#### Exercise prompt
Transcribe every record without leaving anything out or changing a word.

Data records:
^^^^^^^^^^^^^^^^
-- ==== Sys2Proof/Laws/PerInstr.lean ====
section
/-! SUPPORT. Statements about every instruction as syntax, one lemma per constructor. -/

namespace Sys2Proof.Laws.EncodesItsRow

/-- The word of a command matches a row of the opcode table that has the command's mnemonic (R105, R112). -/
def Statement (i : Instr) : Prop := ∃ r ∈ opcodeTable, r.mnemonic = mnemonicOf i ∧ r.matchesWord (encode i) = true

theorem nop : Statement .nop := by unfold Statement; decide

theorem dotPair2 : Statement .dotPair2 := by unfold Statement; decide

theorem dotQuad4 : Statement .dotQuad4 := by unfold Statement; decide

theorem dotSeq : Statement .dotSeq := by unfold Statement; decide

theorem isum : Statement .isum := by unfold Statement; decide

theorem cvth (h : Half) : Statement (.cvth h) := by
  refine ⟨⟨"cvth", 0x00000003, 0x0000FFFF⟩, by decide, rfl, ?_⟩
  simp only [OpcodeRow.matchesWord, encode, beq_iff_eq]
  ext k hk
  simp only [BitVec.getElem_and, BitVec.getElem_append]
  split
  · interval_cases k <;> simp
  · have : 16 ≤ k := by omega
    interval_cases k <;> simp

theorem nibd (b : Byte) : Statement (.nibd b) := by
  refine ⟨⟨"nibd", 0x00000004, 0xFF00FFFF⟩, by decide, rfl, ?_⟩
  simp only [OpcodeRow.matchesWord, encode, beq_iff_eq]
  ext k hk
  simp only [BitVec.getElem_and, BitVec.getElem_append]
  split
  · interval_cases k <;> simp
  · have : 16 ≤ k := by omega
    interval_cases k <;> simp

theorem clr : Statement .clr := by unfold Statement; decide

end Sys2Proof.Laws.EncodesItsRow
end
^^^^^^^^^^^^^^^^
#### Response to this task
-- ==== Sys2Proof/Laws/PerInstr.lean ====
section
/-! SUPPORT. Statements about every instruction as syntax, one lemma per constructor. -/

namespace Sys2Proof.Laws.EncodesItsRow

/-- The word of a command matches a row of the opcode table that has the command's mnemonic (R105, R112). -/
def Statement (i : Instr) : Prop := ∃ r ∈ opcodeTable, r.mnemonic = mnemonicOf i ∧ r.matchesWord (encode i) = true

theorem nop : Statement .nop := by unfold Statement; decide

theorem dotPair2 : Statement .dotPair2 := by unfold Statement; decide

theorem dotQuad4 : Statement .dotQuad4 := by unfold Statement; decide

theorem dotSeq : Statement .dotSeq := by unfold Statement; decide

theorem isum : Statement .isum := by unfold Statement; decide

theorem cvth (h : Half) : Statement (.cvth h) := by
  refine ⟨⟨"cvth", 0x00000003, 0x0000FFFF⟩, by decide, rfl, ?_⟩
  simp only [OpcodeRow.matchesWord, encode, beq_iff_eq]
  ext k hk
  simp only [BitVec.getElem_and, BitVec.getElem_append]
  split
  · interval_cases k <;> simp
  · have : 16 ≤ k := by omega
    interval_cases k <;> simp

theorem nibd (b : Byte) : Statement (.nibd b) := by
  refine ⟨⟨"nibd", 0x00000004, 0xFF00FFFF⟩, by decide, rfl, ?_⟩
  simp only [OpcodeRow.matchesWord, encode, beq_iff_eq]
  ext k hk
  simp only [BitVec.getElem_and, BitVec.getElem_append]
  split
  · interval_cases k <;> simp
  · have : 16 ≤ k := by omega
    interval_cases k <;> simp

theorem clr : Statement .clr := by unfold Statement; decide

end Sys2Proof.Laws.EncodesItsRow
end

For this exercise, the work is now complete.